We are well past the days where hand written assembly gives much benefit, and modern compilers like gcc and llvm do nearly identical work right up until it comes to instruction emissions (including determining where SIMD instructions could be placed).
Unless these chips have very very weird performance characteristics (like the weirdness around x86's lea instruction being used for arithmetic) there's just not going to be a lot of missed heuristics.
If you make a spec that the wider industry cannot effectively implement into quality products, it's the spec that's wrong. And that's true for anything - whether it's RISC-V, ipv6, Matter, USB-C and so on.
That's what makes writing specs hard - you need people who understand implementation challenges at the table, not dreaming architects and academics.
> Don't blame the ISA - blame the silicon implementations
That's true, but tautological.
The issue is that the RISC-V core is the easy part of the problem, and nobody seems to even be able to generate a chip that gets that right without weirdness and quirks.
The more fundamental technical problem is that things like the cache organization and DDR interface and PCI interface and ... cannot just be synthesized. They require analog/RF VLSI designers doing things like clock forwarding and signal integrity analysis. If you get them wrong, your performance tanks, and, so far, everybody has gotten them wrong in various ways.
The business problem is the fact that everybody wants to be the "performance" RISC-V vendor, but nobody wants to be the "embedded" RISC-V vendor. This is a problem because practically anybody who is willing to cough up for a "performance" processor is almost completely insensitive to any cost premium that ARM demands. The embedded space is hugely sensitive to cost, but nobody is willing to step into it because that requires that you do icky ecosystem things like marketing, software, debugging tools, inventory distribution, etc.
This leads to the US business problem which is the fact that everybody wants to be an IP vendor and nobody wants to ship a damn chip. Consequently, if I want actual RISC-V hardware, I'm stuck dealing with Chinese vendors of various levels of dodginess.
A pattern I've noticed for a very long time:
A lot of times the path to the highest performing CPU seems to be to optimize for power first, then speed, then repeat. That's because power and heat are a major design constraint that limits speed.
I first noticed this way back with the Pentium 4 "Netburst" architecture vs. the smaller x86 cores that became the ancestor of the Core architecture. Intel eventually ran into a wall with P4 and then branched high performance cores off those lower-power ones and that's what gave us the venerable Core architecture that made Intel the dominant CPU maker for over a decade.
ARM's history is another example.
IF you care to read the article, they indeed do not blame the architecture but the available silicon implementations.
ARM was never a "speed demon"; it started out as a low power small-area core and clearly had more complexity and thought put into it than MIPS or RISC-V.
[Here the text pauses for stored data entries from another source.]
theorem works_handoffReject (s : State) : Works s s.handoffReject := by
  unfold State.handoffReject
  refine Works.trans ?_ (works_joinClaim _ _)
  exact .of_eq rfl rfl rfl rfl rfl rfl rfl rfl rfl rfl rfl rfl rfl

theorem works_deliver (s : State) (t : TinCtx) (x : Lane) : Works s (s.deliver t x) := by
  unfold State.deliver
  split
  · exact .refl s
  · refine (works_modJob s fun j _ => ?_).trans (works_notify _ _ _)
    exact plain_keeps j _ (by simp) rfl

theorem works_contextEnded (s : State) (h : Handle) : Works s (s.contextEnded h) := by
  unfold State.contextEnded
  split
  · exact .refl s
  · split
    · refine (works_modJob s fun j _ => ?_).trans (works_notifyJob _ _ _)
      exact plain_keeps j _ rfl rfl
    · split
      · refine (works_modJob s fun j _ => ?_).trans (works_notifyJob _ _ _)
        exact plain_keeps j _ rfl rfl
      · exact works_calmJob s h

theorem count_setCount (l : Lanes) (x y : Lane) (n : Nat) :
    (l.setCount x n).count y = if x = y then n else l.count y := by cases x <;> cases y <;> rfl

/-- A change of one lane count within its capacity, with any change of the lidder. -/
theorem works_lanes (s : State) {x : Lane} {n : Nat} (l : Lidder)
    (h : s.lanes.count x ≤ laneCapacity x → n ≤ laneCapacity x) :
    Works s { s with lanes := s.lanes.setCount x n, lidder := l } := by
  refine ⟨rfl, rfl, rfl, rfl, rfl, rfl, rfl, id, fun _ => .refl _, fun _ => .refl _, ?_, id, fun _ => .refl _,
    fun _ => id⟩
  intro y hy
  show (s.lanes.setCount x n).count y ≤ laneCapacity y
  rw [count_setCount]
  split
  · next e => subst e; exact h hy
  · exact hy

/-- A placement is made only when the destination lane has room (R140, R142). -/
theorem works_placeTin (s : State) {x : Lane} (hx : s.lidder.dest = some x) (hr : s.laneRoom x = true) :
    Works s s.placeTin := by
  unfold State.placeTin
  rw [hx]
  split
  · next t y _ hy =>
    cases hy
    have hroom : s.lanes.count x + 1 ≤ laneCapacity x := by simpa [State.laneRoom] using hr
    dsimp only
    refine Works.trans (Works.trans (Works.trans ?_ (works_contextEnded _ _)) (works_examinePark _))
      (works_examineLidder _)
    refine Works.trans (works_lanes s { s.lidder with
      state := .idle, tin := none, label := none, dest := none, cmdOut := false } fun _ => hroom) ?_
    split
    · exact works_deliver _ _ _
    · exact .refl _
  · exact .refl s

theorem works_examineLane (s : State) : Works s s.examineLane := by
  unfold State.examineLane
  split
  · next x hx =>
    split
    · next h =>
      simp only [Bool.and_eq_true] at h
      exact works_placeTin s hx h.2
    · exact .refl s
  · exact .refl s
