theorem highestLevel_eq {n : Notice} {l : List Notice} (held : n ∈ l) (le : ∀ x ∈ l, x.level ≤ n.level) :
    highestLevel l = n.level :=
  foldl_level_eq (good := fun a => a ≤ n.level) (fun _ _ => max_le) (fun _ => max_eq_left) (fun _ => max_eq_right)
    (Nat.zero_le _) le (.inr held)

theorem lowestLevel_eq {n : Notice} {l : List Notice} (held : n ∈ l) (le : ∀ x ∈ l, n.level ≤ x.level) :
    lowestLevel l = n.level :=
  foldl_level_eq (good := fun a => n.level ≤ a) (fun _ _ => le_min) (fun _ => min_eq_left) (fun _ => min_eq_right)
    n.level_le le (.inr held)

/-- The oldest notice of a level leaves the queue. -/
theorem dropOldest_append {l r : List Notice} {n : Notice} (older : ∀ x ∈ l, x.level ≠ n.level) :
    dropOldest n.level (l ++ n :: r) = l ++ r := by
  rw [dropOldest, List.eraseP_append_right _ fun x hx => by simpa using older x hx, List.eraseP_cons_of_pos (by simp)]

/-! ### A fetch -/

section
variable {ps : PortState} {l r : List Notice} {n : Notice}

theorem top?_nil (empty : ps.notices = []) : ps.top? = none := by rw [PortState.top?, empty]; rfl

theorem fetch_nil (empty : ps.notices = []) :
    ps.fetch = { ps with notices := [], lost := false, attention := false } := by
  rw [PortState.fetch, empty]; rfl

theorem highestLevel_ranked (higher : ∀ x ∈ l, x.level < n.level) (le : ∀ x ∈ r, x.level ≤ n.level) :
    highestLevel (l ++ n :: r) = n.level := by
  refine highestLevel_eq (by simp) fun x held => ?_
  rcases List.mem_append.1 held with older | newer
  · exact (higher x older).le
  · rcases List.mem_cons.1 newer with rfl | newer
    · exact le_refl _
    · exact le x newer

/-- The highest-ranked notice is the oldest of the highest level held (R166). -/
theorem top?_ranked (queue : ps.notices = l ++ n :: r) (higher : ∀ x ∈ l, x.level < n.level)
    (le : ∀ x ∈ r, x.level ≤ n.level) : ps.top? = some n := by
  have older : l.find? (fun x => x.level == n.level) = none :=
    List.find?_eq_none.2 fun x hx => by simpa using (higher x hx).ne
  rw [PortState.top?, queue, highestLevel_ranked higher le, List.find?_append, older, Option.none_or,
    List.find?_cons_of_pos (by simp)]

theorem fetch_ranked (queue : ps.notices = l ++ n :: r) (higher : ∀ x ∈ l, x.level < n.level)
    (le : ∀ x ∈ r, x.level ≤ n.level) :
    ps.fetch = { ps with notices := l ++ r, lost := false, attention := !(l ++ r).isEmpty } := by
  rw [PortState.fetch, queue, highestLevel_ranked higher le, dropOldest_append fun x hx => (higher x hx).ne]

end

section
variable {s : State} {p : Port} {tag : Byte}

theorem fetchNotice_refused {body : Bytes} (ht : s.Takes p .fetchNotice tag body) (some : body ≠ []) :
    exec (.fetchNotice p tag body) s = .next (s.replied p .fetchNotice tag [0x02, 0, 0]) := by
  refine taken_refused (refusal := emptyBodyRefusal body) (effect := fetchEffect p) ht rfl rfl (r := nak .format) ?_ rfl
  simp [emptyBodyRefusal, some]

/-- FETCH-NOTICE answers what the port holds and leaves the port fetched. -/
theorem fetchNotice_ok (ht : s.Takes p .fetchNotice tag []) {v : PortState} {content : Bytes}
    (fetched : ((s.popHold p).port p).fetch = v) (answer : ((s.popHold p).port p).fetchContent = content) :
    exec (.fetchNotice p tag []) s =
      .next (((s.popHold p).setPort p v).answered p .fetchNotice tag content) :=
  taken_ok (refusal := emptyBodyRefusal []) (effect := fetchEffect p) ht rfl rfl rfl (by rw [fetchEffect, fetched, answer])

end

/-! ### An arrival -/

section
variable {s : State} {p : Port} {n : Notice}

theorem notify_room (room : (s.port p).notices.length < 16) :
    s.notify p n = s.setPort p { s.port p with notices := (s.port p).notices ++ [n], attention := true } :=
  congrArg (s.setPort p) (if_pos room)

/-- At a full queue the oldest notice of the lowest level gives way to a higher one (R167). -/
theorem notify_full {l r : List Notice} {x : Notice} (queue : (s.port p).notices = l ++ x :: r)
    (full : (l ++ x :: r).length = 16) (older : ∀ y ∈ l, x.level < y.level) (newer : ∀ y ∈ r, x.level ≤ y.level) :
    s.notify p n = s.setPort p { s.port p with
      notices := if x.level < n.level then l ++ r ++ [n] else l ++ x :: r, lost := true } := by
  have lowest : lowestLevel (s.port p).notices = x.level := by
    rw [queue]
    refine lowestLevel_eq (by simp) fun y held => ?_
    rcases List.mem_append.1 held with held | held
    · exact (older y held).le
    · rcases List.mem_cons.1 held with rfl | held
      · exact le_refl _
      · exact newer y held
  have noRoom : ¬ (s.port p).notices.length < Config.maxNotices := by rw [queue, full]; exact lt_irrefl 16
  rw [State.notify, PortState.arrive, if_neg noRoom, lowest]
  split
  · rw [queue, dropOldest_append fun y hy => (older y hy).ne']
  · rw [← queue]

end

/-! ### A notice for several ports -/

theorem notifyEach_rest (l : List Port) (n : Notice) (s : State) :
    s.notifyEach l n = { s with ports := (s.notifyEach l n).ports } := by
  induction l generalizing s with
  | nil => rfl
  | cons p l ih => exact ih (s.notify p n)

/-- A notice reaches each of several different ports once. -/
theorem port_notifyEach {l : List Port} (nodup : l.Nodup) (n : Notice) (q : Port) (s : State) :
    (s.notifyEach l n).port q = if q ∈ l then (s.port q).arrive n else s.port q := by
  induction l generalizing s with
  | nil => rfl
  | cons p l ih =>
    obtain ⟨fresh, nodup⟩ := List.nodup_cons.1 nodup
    have next : (s.notifyEach (p :: l) n).port q = _ := ih nodup (s.notify p n)
    rw [next, State.notify, port_setPort]
    by_cases here : p = q
    · subst here; simp [fresh]
    · simp [here, Ne.symm here]

theorem port_notifyAll (s : State) (n : Notice) (p : Port) : (s.notifyAll n).port p = (s.notify p n).port p := by
  have every : p ∈ allPorts := by cases p <;> decide
  rw [State.notifyAll, port_notifyEach (by decide), if_pos every, State.notify, port_setPort_same]

/-- Settles O44: the refusal, the fan-out, the fetch from an empty and from a ranked queue, and the arrival at a queue with
room and at a full one. -/
theorem noticeQueuesRankAndOverflow : Obligations.NoticeQueuesRankAndOverflow := by
  intro s p tag
  have popped : (s.popHold p).port p = { s.port p with hold := (s.port p).hold.tail } := port_setPort_same s p _
  refine ⟨fun body ht some => fetchNotice_refused ht some,
    fun n => ⟨rfl, fun l => rfl, rfl, port_notifyAll s n p, notifyEach_rest _ n s⟩,
    fun ht empty => ?_, fun l n r ht queue higher le => ?_, fun n room => notify_room room,
    fun l x r n queue full older newer => notify_full queue full older newer⟩
  · have held : ((s.popHold p).port p).notices = [] := by rw [popped]; exact empty
    refine fetchNotice_ok ht (fetch_nil held) ?_
    rw [PortState.fetchContent, top?_nil held, fetch_nil held, popped]
    rfl
  · have held : ((s.popHold p).port p).notices = l ++ n :: r := by rw [popped]; exact queue
    refine fetchNotice_ok ht (fetch_ranked held higher le) ?_
    rw [PortState.fetchContent, top?_ranked held higher le, fetch_ranked held higher le, popped]
    rfl

end Sys2Proof.Notices
end

section
/-! The scan of FIND (R171, R172): the entries it examines, the entry it answers, and the values it compares. -/

namespace Sys2Proof.Find

open Sys2Proof Sys2Proof.Machine

/-! ### The entries in their direction -/

/-- The entries of a table from index `start`, upward for direction 0, downward else (R171). -/
def way {n : Nat} (l : List (Fin n)) (start dir : Nat) : List (Fin n) :=
  if dir = 0 then l.filter (fun q => start ≤ q.val) else (l.filter fun q => q.val ≤ start).reverse

theorem scanOrder_eq_way {n : Nat} {l : List (Fin n)} {start : Nat} (up : l.drop start = l.filter fun q => start ≤ q.val)
    (down : l.take (start + 1) = l.filter fun q => q.val ≤ start) (dir : Nat) :
    scanOrder l start dir = way l start dir := by
  unfold scanOrder way
  rw [up, down]

theorem scanOrder_allPos {start : Nat} (inside : start ≤ 15) (dir : Nat) :
    scanOrder allPos start dir = way allPos start dir := by
  have cut : ∀ i : Fin 16, (allPos.drop i.val = allPos.filter fun q => i.val ≤ q.val) ∧
      allPos.take (i.val + 1) = allPos.filter fun q => q.val ≤ i.val := by decide
  obtain ⟨up, down⟩ := cut ⟨start, Nat.lt_succ_of_le inside⟩
  exact scanOrder_eq_way up down dir

theorem scanOrder_allSlots {start : Nat} (inside : start ≤ 23) (dir : Nat) :
    scanOrder allSlots start dir = way allSlots start dir := by
  have cut : ∀ i : Fin 24, (allSlots.drop i.val = allSlots.filter fun q => i.val ≤ q.val) ∧
      allSlots.take (i.val + 1) = allSlots.filter fun q => q.val ≤ i.val := by decide
  obtain ⟨up, down⟩ := cut ⟨start, Nat.lt_succ_of_le inside⟩
  exact scanOrder_eq_way up down dir

/-! ### The scan -/

/-- What FIND answers of the visible entries `seen` in their order: the first that meets the condition, with the number
examined, or their number and the last of them (R172). -/
def answer {β : Type} (num : β → Nat) (record : β → Bytes) (holds : β → Bool) (seen : List β) : Bytes :=
  match seen.find? holds with
  | some x => [1, byte (num x), byte (seen.findIdx holds + 1)] ++ record x
  | none => [0, byte seen.length] ++ match seen.getLast? with
    | some x => [1, byte (num x)]
    | none => [0, 0]

section
variable {β : Type} {num : β → Nat} {record : β → Bytes} {holds : β → Bool} {seen : List β} {x : β}

theorem answer_found (found : seen.find? holds = some x) :
    answer num record holds seen = [1, byte (num x), byte (seen.findIdx holds + 1)] ++ record x := by
  rw [answer, found]

theorem answer_last (missed : seen.find? holds = none) (last : seen.getLast? = some x) :
    answer num record holds seen = [0, byte seen.length] ++ [1, byte (num x)] := by
  rw [answer, missed, last]

theorem answer_empty (missed : seen.find? holds = none) (empty : seen.getLast? = none) :
    answer num record holds seen = [0, byte seen.length] ++ [0, 0] := by
  rw [answer, missed, empty]

end

section
variable {α β : Type} {value : α → Option FindValue} {ok : FindValue → Bool} {view : α → Option β}
  {val : β → FindValue}

theorem scanFrom_hidden (values : ∀ x, value x = (view x).map val) {x : α} (hidden : view x = none) (l : List α)
    (n : Nat) (last : Option α) : scanFrom value ok (x :: l) n last = scanFrom value ok l n last := by
  rw [scanFrom, values, hidden]
  rfl

theorem scanFrom_match (values : ∀ x, value x = (view x).map val) {x : α} {b : β} (seen : view x = some b)
    (meets : ok (val b) = true) (l : List α) (n : Nat) (last : Option α) :
    scanFrom value ok (x :: l) n last = { found := some x, examined := n + 1, last := some x } := by
  rw [scanFrom, values, seen]
  exact if_pos meets

theorem scanFrom_other (values : ∀ x, value x = (view x).map val) {x : α} {b : β} (seen : view x = some b)
    (fails : ¬ ok (val b) = true) (l : List α) (n : Nat) (last : Option α) :
    scanFrom value ok (x :: l) n last = scanFrom value ok l (n + 1) (some x) := by
  rw [scanFrom, values, seen]
  exact if_neg fails

/-- A scan that meets the condition stops at the first visible entry that does. -/
theorem scanFrom_found (values : ∀ x, value x = (view x).map val) {b : β} {l : List α} {n : Nat} {last : Option α}
    (found : (l.filterMap view).find? (fun b => ok (val b)) = some b) :
    ∃ x, view x = some b ∧ (scanFrom value ok l n last).found = some x ∧
      (scanFrom value ok l n last).examined = n + ((l.filterMap view).findIdx (fun b => ok (val b)) + 1) := by
  induction l generalizing n last with
  | nil => cases found
  | cons x l ih =>
    cases seen : view x with
    | none =>
      rw [List.filterMap_cons_none seen] at found ⊢
      rw [scanFrom_hidden values seen]
      exact ih found
    | some c =>
      rw [List.filterMap_cons_some seen] at found ⊢
      by_cases here : ok (val c) = true
      · rw [List.find?_cons_of_pos (p := fun b => ok (val b)) here] at found
        cases found
        rw [scanFrom_match values seen here]
        exact ⟨x, seen, rfl, by simp [here, List.findIdx_cons]⟩
      · rw [List.find?_cons_of_neg (p := fun b => ok (val b)) here] at found
        obtain ⟨y, visible, stops, count⟩ := ih (n := n + 1) (last := some x) found
        rw [scanFrom_other values seen here]
        refine ⟨y, visible, stops, ?_⟩
        simp only [here, List.findIdx_cons, cond_false]
        omega

/-- A scan that meets no condition examines every visible entry. -/
theorem scanFrom_none (values : ∀ x, value x = (view x).map val) {idx : α → Nat} {num : β → Nat}
    (numbers : ∀ x b, view x = some b → idx x = num b) {l : List α} {n : Nat} {last : Option α}
    (missed : (l.filterMap view).find? (fun b => ok (val b)) = none) :
    (scanFrom value ok l n last).found = none ∧
      (scanFrom value ok l n last).examined = n + (l.filterMap view).length ∧
      (scanFrom value ok l n last).last.map idx = ((l.filterMap view).getLast?.map num).or (last.map idx) := by
  induction l generalizing n last with
  | nil => exact ⟨rfl, rfl, rfl⟩
  | cons x l ih =>
    cases seen : view x with
    | none =>
      rw [List.filterMap_cons_none seen] at missed ⊢
      rw [scanFrom_hidden values seen]
      exact ih missed
    | some c =>
      rw [List.filterMap_cons_some seen] at missed ⊢
      have fails : ¬ ok (val c) = true := List.find?_eq_none.1 missed c List.mem_cons_self
      rw [List.find?_cons_of_neg (p := fun b => ok (val b)) fails] at missed
      obtain ⟨nothing, count, final⟩ := ih (n := n + 1) (last := some x) missed
      rw [scanFrom_other values seen fails]
      refine ⟨nothing, by rw [count, List.length_cons]; omega, ?_⟩
      rw [final, List.getLast?_cons, Option.map_some, numbers x c seen]
      cases (l.filterMap view).getLast? <;> rfl

/-- The content of a scan over entries whose visible ones are `view`. -/
theorem scanContent_eq_answer (values : ∀ x, value x = (view x).map val) {idx : α → Nat} {summary : α → Bytes}
    {num : β → Nat} {record : β → Bytes} (numbers : ∀ x b, view x = some b → idx x = num b)
    (records : ∀ x b, view x = some b → summary x = record b) (l : List α) :
    scanContent idx summary (scanFrom value ok l 0 none) =
      answer num record (fun b => ok (val b)) (l.filterMap view) := by
  unfold scanContent answer
  cases found : (l.filterMap view).find? (fun b => ok (val b)) with
  | some b =>
    obtain ⟨x, visible, stops, count⟩ := scanFrom_found (n := 0) (last := none) values found
    rw [stops, count, Nat.zero_add]
    dsimp only
    rw [numbers x b visible, records x b visible]
  | none =>
    obtain ⟨nothing, count, final⟩ := scanFrom_none (n := 0) (last := none) values numbers found
    rw [Option.map_none, Option.or_none] at final
    have number (last : Option α) :
        optional 1 (fun x => [byte (idx x)]) last = optional 1 (fun k => [byte k]) (last.map idx) := by
      cases last <;> rfl
    rw [nothing, count, Nat.zero_add]
    dsimp only
    rw [number, final]
    cases (l.filterMap view).getLast? <;> rfl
Over a decade ago: https://news.ycombinator.com/item?id=8235120
RISC-V will get there, eventually.
Strong doubt. Those of us who were around in the 90s might remember how much hype there was with MIPS.
RISC-V lacks a bunch of really useful relatively easy to implement instructions and most extensions are truly optional so you can't rely on them. That's the problem if you let a bunch of academics turn your ISA into a paper mill.
In theory you can spend a lot of effort to make a flawed ISA perform, but it will be neither easy nor pretty e.g. real world Linux distros can't distribute optimised packages for every uarch from dual-issue in-order RV64GC to 8-wide OoO RV64 with all the bells and whistles. Only in (deeply) embedded systems can you retarget the toolchain and optimise for each damn architecture subset you encounter.
In some cases RISC-V ISA spec is definitely the one to blame:
1) https://github.com/llvm/llvm-project/issues/150263
2) https://github.com/llvm/llvm-project/issues/141488
Another example is hard-coded 4 KiB page size which effectively kneecaps ISA when compared against ARM.